’21 Sep: New York New York

It’s a helluva town.

Arrival Evening

This was my first plane ride since covid and I think it went very well. The airport was not crowded (at 5am..) and in both the airport and on the plane mask compliance was 100%.

I’m settled here in the Lower East Side in a most curious hotel and a different kind of neighborhood. The dotted line shows the 8 minute walk from the hotel to the most useful metro stop, one of the downsides to this hotel. I think it will be fine though, I think the 8 minutes will dissolve into the many hours of walking to come.

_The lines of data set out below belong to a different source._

-- ==== Sys2Proof/Tests/Slice0.lean ====
section
/-! SUPPORT. The model's own tests. Every expected value is the spec's: 30_encoding.md for the words, 95_test_vectors.md
for the results. Then a state for the hypotheses of each statement that has any. -/

namespace Sys2Proof.Tests

open Sys2Proof.Machine

/-! ### Ill-formed terms are refused -/

theorem test_wf_vli1 : (Instr.wireVli1 64).wf = false := by decide
theorem test_wf_vli2 : (Instr.wireVli2 16384).wf = false := by decide
theorem test_wf_vli3 : (Instr.wireVli3 4194304).wf = false := by decide
theorem test_wf_vli4 : (Instr.wireVli4 1073741824).wf = false := by decide

/-! ### Bytes written out from the patterns of R62 to R65, and `OP` codes of R60 in a byte (notes/assumptions/6.md) -/

/-- What a decoding gives; `Except` of these types has no decidable equality. -/
def decoded (r : Except DecodeError (Instr × Bytes)) : Option (Instr × Bytes) :=
  match r with
  | .ok p => some p
  | .error _ => none

/-- The name of a rejection. -/
def rejected (r : Except DecodeError (Instr × Bytes)) : Option DecodeError :=
  match r with
  | .ok _ => none
  | .error e => some e

theorem test_decode_vli : decoded (decode .request [0b00000000#8]) = some (.vli, []) := by decide
theorem test_decode_flg : decoded (decode .request [0b00000001#8]) = some (.flg, []) := by decide
theorem test_decode_tse : decoded (decode .request [0b00000010#8]) = some (.tse, []) := by decide
theorem test_decode_ide : decoded (decode .request [0b00000011#8]) = some (.ide, []) := by decide
theorem test_decode_crc : decoded (decode .request [0b00000100#8]) = some (.crc, []) := by decide
theorem test_decode_enc : decoded (decode .request [0b00000101#8]) = some (.enc, []) := by decide
theorem test_decode_op6 : decoded (decode .request [0b00000110#8]) = some (.reservedOp6, []) := by decide
theorem test_decode_op7 : decoded (decode .request [0b00000111#8]) = some (.reservedOp7, []) := by decide
theorem test_decode_wireVli1 :
    decoded (decode (.wire .integer) [0b00111111#8, 0xAA#8]) = some (.wireVli1 63, [0xAA#8]) := by decide
theorem test_decode_wireVli2 :
    decoded (decode (.wire .integer) [0b01000001#8, 0b00000000#8]) = some (.wireVli2 256, []) := by decide
theorem test_decode_wireVli3 :
    decoded (decode (.wire .integer) [0b10000001#8, 0b00000010#8, 0b00000011#8]) = some (.wireVli3 66051, []) := by
  decide
theorem test_decode_wireVli4 :
    decoded (decode (.wire .integer) [0b11111011#8, 0b10011010#8, 0b11001001#8, 0b11111111#8]) =
      some (.wireVli4 999999999, []) := by decide
theorem test_decode_wireSignature :
    decoded (decode (.wire .signature) [0b10110011#8]) = some (.wireSignature, []) := by decide
theorem test_decode_wireFlags :
    decoded (decode (.wire .flags) [0b00101000#8, 0b00000110#8]) = some (.wireFlags true false 6#3, []) := by decide
theorem test_decode_not_signature : rejected (decode (.wire .signature) [0xB2#8]) = some .notSignature := by decide
theorem test_decode_reserved_flag : rejected (decode (.wire .flags) [0x21#8, 0x00#8]) = some .flagsFixedBits := by decide
theorem test_decode_truncated : rejected (decode (.wire .integer) [0xC0#8, 0x01#8, 0x02#8]) = some .truncated := by decide
theorem test_decode_op_range : rejected (decode .request [0x08#8]) = some .opOutOfRange := by decide
theorem test_table_words :
    decodeTableWord 8 5 = some .enc ∧ decodeTableWord 8 0xB3 = some .wireSignature ∧
      decodeTableWord 8 0x3F = some (.wireVli1 63) ∧ decodeTableWord 16 0x4040 = some (.wireVli2 64) ∧
      decodeTableWord 16 0x2A07 = some (.wireFlags true true 7#3) ∧
      decodeTableWord 24 0x804000 = some (.wireVli3 16384) ∧
      decodeTableWord 32 0xC0400000 = some (.wireVli4 4194304) := by decide

/-! ### One step on a small state -/

/-- A request for the tests: the buffers filled with byte strings. -/
def request (op n : Nat) (ident name : Bytes) (ts : Option (Nat × Nat)) : Request :=
  { op := BitVec.ofNat 3 op, n := BitVec.ofNat 32 n, ibuf := bufferOf ident, ibufLen := BitVec.ofNat 32 ident.length,
    status := bufferOf name, statusLen := BitVec.ofNat 8 name.length, tsValid := ts.isSome,
    tsSec := BitVec.ofNat 32 (ts.getD (0, 0)).1, tsNsec := BitVec.ofNat 30 (ts.getD (0, 0)).2 }

/-- An idle block with these request registers, and the sink's answers to come. -/
def idleWith (r : Request) (answers : List SinkAnswer) : State :=
  { State.reset with req := r, sinkAnswers := answers }

/-- The next state, if there is one. -/
def stateOf : Outcome → Option State
  | .next t => some t
  | _ => none

/-- The response delivered last. -/
def responseOf (o : Outcome) : Option Response := (stateOf o).bind (fun t => t.responses.getLast?)

/-- The refusal, if it is one. -/
def refusalOf : Outcome → Option Refusal
  | .refused r => some r
  | _ => none

/-- The bytes of the identifier "A". -/
def identA : Bytes := [0x41#8]

/-- The name "success". -/
def nameSuccess : Bytes := asciiBytes ['s', 'u', 'c', 'c', 'e', 's', 's']

/-- The name "xfail". -/
def nameXfail : Bytes := asciiBytes ['x', 'f', 'a', 'i', 'l']

/-- A name that is not in the table. -/
def nameBogus : Bytes := asciiBytes ['b', 'o', 'g', 'u', 's']

/-- The packet of `ENC id="A" status="success" ts=none` (95_test_vectors.md section 2.6). -/
def packetA : Bytes := [0xB3#8, 0x28#8, 0x03#8, 0x0A#8, 0x01#8, 0x41#8, 0xDB#8, 0xCF#8, 0xCE#8, 0xC2#8]

theorem test_vli_64 :
    responseOf (exec .vli (idleWith (request 0 64 [] [] none) [])) =
      some { kind := .ok, res := [0x40#8, 0x40#8], sinkErr := none } := by decide
theorem test_vli_overflow :
    responseOf (exec .vli (idleWith (request 0 1073741824 [] [] none) [])) =
      some { kind := .integerTooLarge, res := [], sinkErr := none } := by decide
theorem test_flg_success :
    responseOf (exec .flg (idleWith (request 1 0 identA nameSuccess none) [])) =
      some { kind := .ok, res := [0x28#8, 0x03#8], sinkErr := none } := by decide
theorem test_flg_capital :
    responseOf (exec .flg (idleWith (request 1 0 [] (asciiBytes ['S', 'u', 'c', 'c', 'e', 's', 's']) (some (0, 0))) [])) =
      some { kind := .ok, res := [0x22#8, 0x00#8], sinkErr := none } := by decide
theorem test_tse_byte_order :
    responseOf (exec .tse (idleWith (request 2 0 [] [] (some (305419896, 999999999))) [])) =
      some { kind := .ok, res := [0x12#8, 0x34#8, 0x56#8, 0x78#8, 0xFB#8, 0x9A#8, 0xC9#8, 0xFF#8],
             sinkErr := none } := by decide
theorem test_tse_contract :
    refusalOf (exec .tse (idleWith (request 2 0 [] [] (some (0, 1000000000))) [])) =
      some .nanosecondsOutOfContract := by decide
theorem test_ide_two_bytes :
    responseOf (exec .ide (idleWith (request 3 0 [0xC3#8, 0xA9#8] [] none) [])) =
      some { kind := .ok, res := [0x02#8, 0xC3#8, 0xA9#8], sinkErr := none } := by decide
/-- Request 3 of program P4: the length fails before a byte of the buffer is read. -/
theorem test_ide_overflow :
    responseOf (exec .ide (idleWith { request 3 0 [] [] none with ibufLen := 0x40000000#32 } [])) =
      some { kind := .integerTooLarge, res := [], sinkErr := none } := by decide
theorem test_crc_document :
    responseOf (exec .crc (idleWith (request 4 0 [0xB3#8, 0x20#8, 0x00#8, 0x08#8] [] none) [])) =
      some { kind := .ok, res := [0x18#8, 0x15#8, 0xF0#8, 0xBA#8], sinkErr := none } := by decide +kernel
theorem test_crc_empty :
    responseOf (exec .crc (idleWith (request 4 0 [] [] none) [])) =
      some { kind := .ok, res := [0x00#8, 0x00#8, 0x00#8, 0x00#8], sinkErr := none } := by decide
theorem test_enc_accepted :
    (stateOf (exec .enc (idleWith (request 5 0 identA nameSuccess none) [.ok]))).map (fun t => t.sinkLog) =
      some [packetA] := by decide +kernel
theorem test_enc_rejected :
    responseOf (exec .enc (idleWith (request 5 0 identA nameSuccess none) [.fail 7])) =
      some { kind := .sinkWriteFailure, res := [], sinkErr := some 7 } := by decide
theorem test_reserved_op6 : refusalOf (exec .reservedOp6 State.reset) = some (.reservedOperation 6#3) := by decide
theorem test_reserved_op7 : refusalOf (exec .reservedOp7 State.reset) = some (.reservedOperation 7#3) := by decide
theorem test_wireVli1 :
    (stateOf (exec (.wireVli1 63) State.reset)).map (fun t => t.reader.integer) = some (some (63, 1)) := by decide
/-- The non-minimal form of 5 (R101). -/
theorem test_wireVli2_non_minimal :
    (stateOf (exec (.wireVli2 5) State.reset)).map (fun t => t.reader.integer) = some (some (5, 2)) := by decide
theorem test_wireVli3 :
    (stateOf (exec (.wireVli3 65536) State.reset)).map (fun t => t.reader.integer) = some (some (65536, 3)) := by decide
theorem test_wireVli4 :
    (stateOf (exec (.wireVli4 999999999) State.reset)).map (fun t => t.reader.integer) =
      some (some (999999999, 4)) := by decide
theorem test_wireSignature :
    (stateOf (exec .wireSignature State.reset)).map (fun t => t.reader.signature) = some true := by decide
theorem test_wireFlags :
    (stateOf (exec (.wireFlags true false 6#3) State.reset)).map
        (fun t => (t.reader.version, t.reader.idPresent, t.reader.tsPresent, t.reader.status)) =
      some (2#4, true, false, 6#3) := by decide
/-- The parse of the packet with one bit changed fails (95_test_vectors.md section 2.6). -/
theorem test_parse_packetA :
    parse packetA =
      some { version := 2#4, status := 3#3, timestamp := none, identifier := identA } := by decide +kernel
theorem test_parse_changed_bit :
    parse [0xB3#8, 0x28#8, 0x03#8, 0x0A#8, 0x01#8, 0x40#8, 0xDB#8, 0xCF#8, 0xCE#8, 0xC2#8] = none := by decide +kernel
/-- The next step after reset runs the word placed. -/
theorem test_fetch_word :
    responseOf (step (State.reset.withFetchWord 8 4)) =
      some { kind := .ok, res := [0x00#8, 0x00#8, 0x00#8, 0x00#8], sinkErr := none } := by decide

/-! ### The hypotheses of the statements can be met -/

/-- A request whose identifier is so many bytes `61`; the status is empty. -/
def longRequest (n : Nat) (ts : Option (Nat × Nat)) : Request :=
  request 5 0 (List.replicate n 0x61#8) [] ts

theorem longRequest_hasBuffer {n : Nat} (h : n < 4294967296) (ts : Option (Nat × Nat)) :
    (longRequest n ts).HasBuffer (List.replicate n 0x61#8) := by
  have hr : (longRequest n ts).ibufLen.toNat = (List.replicate n 0x61#8).length := by
    simp only [longRequest, request, BitVec.toNat_ofNat, List.length_replicate]
    exact Nat.mod_eq_of_lt h
  unfold Request.HasBuffer
  rw [hr]
  exact memRead_bufferOf _

theorem longRequest_ibufLen {n : Nat} (h : n < 4294967296) (ts : Option (Nat × Nat)) :
    (longRequest n ts).ibufLen.toNat = n := by
  simp only [longRequest, request, BitVec.toNat_ofNat, List.length_replicate]
  exact Nat.mod_eq_of_lt h

theorem longRequest_hasStatus (n : Nat) (ts : Option (Nat × Nat)) : (longRequest n ts).HasStatus [] := rfl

What the hotel says about itself: The Sanctuary NYC mission is to provide a ‘retreat for the soul’, a respite from the usual non-spiritual accommodations available to travelers who journey to New York. As Sanctuary NYC is part of St. Christophers Interfaith Community/Dharma in Action, we live by the credo that taking care of guests is our intrinsic dharmic duty, as St. Christopher was the patron saint of travelers.

From the hotel’s website, the lobby above showing the yoga studio past the glass doors, and the room. The door in the distance of the room leads to a private patio, pretty rare in the city I think. They ask you to only cook vegetarian food in the kitchen.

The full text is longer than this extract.